On Sun, Sep 12, 2010 at 1:49 PM, Daniel Shahaf <d.s_at_daniel.shahaf.name> wrote:
>> When I was working on my changes, I was looking for a "to UTF-8"
>> function that would return whether it actually re-encoded the input
>> string, but did not find one. The re-encoding function that I used,
>> `svn_subst_translate_string`, actually converts line endings to LF as
>> well as re-encodes from the given encoding to UTF-8, but it does not
>> inform the caller of whether it took either action. I guess that I
>> could write a utility function, kind of like a `strcmp`, but which
>> ignores any differences at line endings. Unfortunately, this adds
>> another scan through every property value that is encountered. Already
>> there is a noticeable decrease in the performance of the modified
>> `svnsync` as a result of calling `svn_subst_translate_string` on
>> basically every property value, and adding an additional scan through
>> each property value would decrease performance further.
>>
>
> Or you could insert the reencoding magic after (and separately from) the
> dos2unix magic, if that would make counting easier. That said, what are
> you trying to count? The number of properties where the reencoding
> wasn't a noop?
To re-encode and then normalize the line endings would work.

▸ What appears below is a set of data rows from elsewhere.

/-- One event-log entry (R505). -/
structure LogEntry where
  slot   : Nat
  event  : Nat
  object : Nat
  digest : List Byte
  deriving DecidableEq, Repr

/-- Garnet (R490-R510). -/
structure Garnet where
  slots     : List CipherSlot
  /-- Staged KEY0-KEY7 of CIPHER. -/
  stagedKey : Regs
  /-- AES operations, head running (R31). -/
  aes       : List AesOp
  /-- The message bytes of the HOST hash context, while it is open or its FINAL runs (R497). -/
  hashCtx   : Option (List Byte)
  /-- PKE operations, head running (R31). -/
  pke       : List PkeOp
  /-- MSLOT0-MSLOT7, 48 bytes each (R505). -/
  mslots    : List (List Byte)
  extCnt    : List Nat
  log       : List LogEntry
  /-- OTP: the hashes in CK0 and CK1 and CK0's revoke fuse (R501). -/
  ck0       : Option (List Byte)
  ck1       : Option (List Byte)
  ck0Revoked : Bool
  /-- OTP: the anti-rollback counters RB0-RB7 (R503). -/
  rb        : List Nat
  /-- The debug challenge held (R510). -/
  challenge : Option (List Byte)
  /-- SYS.OPSEC at which debug access closes (R510). -/
  debugEnd  : Nat
  /-- Requests served since the last reseed, and whether the source failed its health test (R492). -/
  sinceSeed : Nat
  healthFail : Bool
  /-- MEASURE.SEL of each requester, unlisted 0. -/
  measureSel : Regs
  deriving DecidableEq, Repr

/-- The update session beyond the UPDATE page, and E9's two gather buffers (R514-R523). -/
structure Update where
  /-- AT of the schedule in force (R518). -/
  schedAt  : Nat
  /-- The activation is due and waits for its decision point (R519). -/
  due      : Bool
  /-- The activation resumes an open COPY entry (R521). -/
  resumed  : Bool
  /-- The COPY journal entry's SEQ (R520). -/
  copySeq  : Nat
  /-- The activation that this reset ends was completed: BOOT sets IRQ ACTIVATED. -/
  activated : Bool
  /-- The offset and the buffer of the WRITE running (R515). -/
  writing  : Option (Nat × List Byte)
  /-- E9's gather buffer: the block's staging offset and the chunks held, by index (R516). -/
  gather   : Option (Nat × List (Nat × List Byte))
  /-- E9's completed block waiting for its WRITE (R516). -/
  waiting  : Option (Nat × List Byte)
  /-- A waiting WRITE that UPDATE refused: reason and offset, reported with the next chunk (R516). -/
  refused  : Option (Nat × Nat)
  deriving DecidableEq, Repr

/-- A Strata record (R524). -/
structure StrataRec where
  seq    : Nat
  type   : Nat
  reps   : Nat
  opsec  : Nat
  pwrcyc : Nat
  src    : Nat
  body   : List Byte
  /-- The sector of the partition it occupies. -/
  sector : Nat
  /-- For a REPEAT record: the type, source and key of the record it names (R528). -/
  names  : Option (Nat × Nat × List Byte)
  deriving DecidableEq, Repr

/-- A submission to the recorder. -/
structure Submission where
  src  : Nat
  type : Nat
  body : List Byte
  /-- The engine and the tag that a mailbox answer goes to (R532). -/
  reply : Option (Nat × Nat)
  deriving DecidableEq, Repr

/-- One of the 32 keys of R528: type, source, key, SEQ. -/
structure StrataKey where
  type : Nat
  src  : Nat
  key  : List Byte
  seq  : Nat
  deriving DecidableEq, Repr

/-- The Strata recorder (R524-R536). -/
structure Strata where
  /-- Programmed records, oldest first. -/
  records : List StrataRec
  opened  : Option StrataRec
  /-- Most recently closed first, at most 32 (R528). -/
  recent  : List StrataKey
  /-- The start sector (R530). -/
  start   : Nat
  /-- The sector and the offset at which the next record goes (R530). -/
  sector  : Nat
  offset  : Nat
  /-- Submissions waiting for the restart walk or a clear, at most 32 (R531). -/
  queue   : List Submission
  walking : Bool
  /-- Sectors still to be erased by the clear in progress, in order (R536). -/
  toErase : List Nat
  challenge : Option (List Byte)
  deriving DecidableEq, Repr

/-- A DALI frame of the queue (R541): its place in order of arrival, its attempts that ended in a collision, and whether the first copy of
a TWICE frame is sent. -/
structure DaliEntry where
  num    : Nat
  frame  : Nat
  len24  : Bool
  prio   : Nat
  twice  : Bool
  answer : Bool
  tag    : Nat
  tries  : Nat
  copied : Bool
  deriving DecidableEq, Repr

/-- A result of the FIFO (R541). -/
structure DaliRes where
  data   : Nat
  status : Nat
  tag    : Nat
  deriving DecidableEq, Repr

Unfortunately, I didn't see a library function that only performed the
re-encoding; `svn_subst_translate_string` does both simultaneously.

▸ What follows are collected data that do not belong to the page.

-- ==== Sys2Proof/Machine/Ops.lean ====
section
/-!
DEFINITION. The named operations every family shares: engines by index, domain states, the event fabric (R423-R431),
interrupt flags and their taps (R9, R125, R425), refusals (R135) and byte access to the memories (R28, R29).
-/

namespace Sys2Proof.Machine

/-! ### Common reason codes (R134) -/

namespace RC

abbrev NOT_OWNER : Nat := 0x01
abbrev SECURE_DENY : Nat := 0x02
abbrev LOCKED : Nat := 0x03
abbrev BOOTING : Nat := 0x04
abbrev NO_SITE : Nat := 0x05
abbrev DOMAIN_OFF : Nat := 0x06
abbrev BAD_VALUE : Nat := 0x07
abbrev CONFLICT : Nat := 0x08
abbrev NO_RESOURCE : Nat := 0x09
abbrev DEP_DISABLED : Nat := 0x0A
abbrev DEP_ENABLED : Nat := 0x0B
abbrev MODE : Nat := 0x0C
abbrev BUSY : Nat := 0x0D
abbrev UNMAPPED : Nat := 0x0E
abbrev WIN_RO : Nat := 0x0F
abbrev WIN_UNMAPPED : Nat := 0x10
abbrev BAD_SITE : Nat := 0x11
abbrev NOT_SUPPORTED : Nat := 0x12
abbrev BURST : Nat := 0x13
abbrev WFIFO_FULL : Nat := 0x14
abbrev NOT_ASSIGNABLE : Nat := 0x15
abbrev NO_IMAGE : Nat := 0x16

end RC

/-! ### Engines by index -/

/-- Engine `k` of the twelve (R22); an index above 11 names E11. -/
def Engines.get (es : Engines) : Nat → Engine
  | 0 => es.e0 | 1 => es.e1 | 2 => es.e2 | 3 => es.e3 | 4 => es.e4 | 5 => es.e5
  | 6 => es.e6 | 7 => es.e7 | 8 => es.e8 | 9 => es.e9 | 10 => es.e10 | _ => es.e11

/-- Replace engine `k`; an index above 11 replaces E11. -/
def Engines.put (es : Engines) (k : Nat) (e : Engine) : Engines :=
  match k with
  | 0 => { es with e0 := e } | 1 => { es with e1 := e } | 2 => { es with e2 := e }
  | 3 => { es with e3 := e } | 4 => { es with e4 := e } | 5 => { es with e5 := e }
  | 6 => { es with e6 := e } | 7 => { es with e7 := e } | 8 => { es with e8 := e }
  | 9 => { es with e9 := e } | 10 => { es with e10 := e } | _ => { es with e11 := e }

/-- Engine `k` in a state. -/
def State.eng (s : State) (k : Nat) : Engine := s.engines.get k

/-- Replace engine `k` in a state. -/
def State.setEng (s : State) (k : Nat) (e : Engine) : State := { s with engines := s.engines.put k e }

/-- Change engine `k` in a state. -/
def State.modEng (s : State) (k : Nat) (f : Engine → Engine) : State := s.setEng k (f (s.eng k))

/-! ### Domains -/

/-- PWR.DOMSTAT code of domain `k`: 0 OFF, 1 RETENTION, 2 ON, 3 IN_TRANSITION. -/
def State.dom (s : State) (k : Nat) : Nat := s.get (R.PWR.DOMSTAT k)

/-- Domain `k` is ON. -/
def State.domOn (s : State) (k : Nat) : Bool := Nat.beq (s.dom k) 2

/-- Domain `k` refuses to wake from OFF on an access, by E0's NOWAKE (R101). -/
def State.noWake (s : State) (k : Nat) : Bool := (s.get R.PWR.NOWAKE_MAP).testBit k

/-- Domain `k` is on its way into RETENTION or OFF by a command (R111). -/
def State.entered (s : State) (k : Nat) : Bool := s.doms.entering.any (fun e => Nat.beq e.1 k)

/-- The XO starts when a wake or a request finds it stopped (R108, R119). -/
def State.startXo (s : State) : State :=
  bif s.bit R.CLK.STAT_XO_ON then s else (s.set R.CLK.STAT_XO_ON 1).bump R.CLK.STARTS_COUNT

/-- The fast clocks start when a wake finds them stopped (R108, R119, R120): the XO, then the PLL; stitched counting ends (R121). -/
def State.startClocks (s : State) : State :=
  bif s.bit R.CLK.STAT_PLL_LOCK then s
  else s.startXo.setAll [(R.CLK.STAT_XO_OK, 1), (R.CLK.STAT_PLL_LOCK, 1), (R.CLK.STAT_STITCHING, 0)]

/-- An abandoned entry is counted (R113). -/
def State.abortCount (s : State) (k pt : Nat) : State :=
  (s.bump R.PWR.ABORTS_COUNT).setAll [(R.PWR.ABORTS_LASTPT, pt), (R.PWR.ABORTS_LASTIDX, k)]

/-- Domain `k` is in no entry any more. -/
def State.endEntry (s : State) (k : Nat) : State :=
  { s with doms := { s.doms with entering := s.doms.entering.filter (fun e => !Nat.beq e.1 k) } }

/-- A wake event meets domain `k` in its entry and abandons it at point `pt`: the domain is ON as if the entry had never started
(R111, R113). -/
def State.abandonEntry (s : State) (k pt : Nat) : State := ((s.endEntry k).abortCount k pt).set (R.PWR.DOMSTAT k) 2

/-- A wake event reaches domain `k` (R107, R108, R111): from RETENTION, or from a wake under way, it is ON with the fast clocks running;
an entry is abandoned at P1. From OFF this wakes nothing. -/
def State.wakeDomain (s : State) (k src : Nat) : State :=
  bif Nat.beq (s.dom k) 1 then
    s.startClocks.setAll [(R.PWR.DOMSTAT k, 2), (R.PWR.WAKESRC_SRC, src), (R.PWR.WAKESRC_IDX, k)]
  else bif Nat.beq (s.dom k) 3 then
    bif s.entered k then s.abandonEntry k 1 else s.startClocks.set (R.PWR.DOMSTAT k) 2
  else s

/-! ### Byte memories -/

/-- A byte of a memory whose unlisted addresses read as `dflt`. -/
def Memory.look (dflt : Byte) : Memory → Nat → Byte
  | [], _ => dflt
  | (k, v) :: rest, a => bif Nat.beq k a then v else Memory.look dflt rest a

/-- List a byte at an address, before the first greater address. -/
def Memory.list (a : Nat) (v : Byte) : Memory → Memory
  | [] => [(a, v)]
  | (k, w) :: rest =>
    bif Nat.blt a k then (a, v) :: (k, w) :: rest
    else bif Nat.beq k a then (a, v) :: rest
    else (k, w) :: Memory.list a v rest

/-- Store a byte, keeping addresses rising and listing no byte equal to `dflt`. -/
def Memory.store (dflt : Byte) (m : Memory) (a : Nat) (v : Byte) : Memory :=
  bif v == dflt then m.filter (fun c => !Nat.beq c.1 a) else Memory.list a v m

/-- Addresses strictly rising from `lo`, no byte equal to `dflt`. -/
def Memory.wfFrom (dflt : Byte) : Nat → Memory → Bool
  | _, [] => true
  | lo, (k, v) :: rest => Nat.ble lo k && !(v == dflt) && Memory.wfFrom dflt (k + 1) rest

I removed the normalization counting code without much thought in my
hastened efforts to produce a version of `svnsync` that I could use to
mirror the GNU Nano repository. Currently, I am thinking that Stefan
Sperling's idea of a `svn_subst_translate_string2` function is the way
to go.
> Re performance, isn't svnsync bound by network speed?
Mostly yes. However, I have definitely noticed a decrease in
performance with my altered version (when using --source-encoding)
that cannot be explained by network speed. Granted, it's not that much
of a difference.
> Unrelatedly, you mentioned that in the repository you work on there are
> soem properties in latin1 and some in utf8. So one will need (until
> they fix the properties on their side) to svnsync a few revisions with
> translation enabled, then kill svnsync and restart with translation
> disabled, then restart again with it enabled etc. Which makes me think,
> do we want a "sync up to N revisions" (or, "sync up to rN") switch?
It's like you are reading my mind :) I figured that I would work on
getting this change implemented and then work on such a feature.
> Have you sent a new version of the patch yet?
Oh, not yet. I'm still working on it.
Received on 2010-09-13 01:21:44 CEST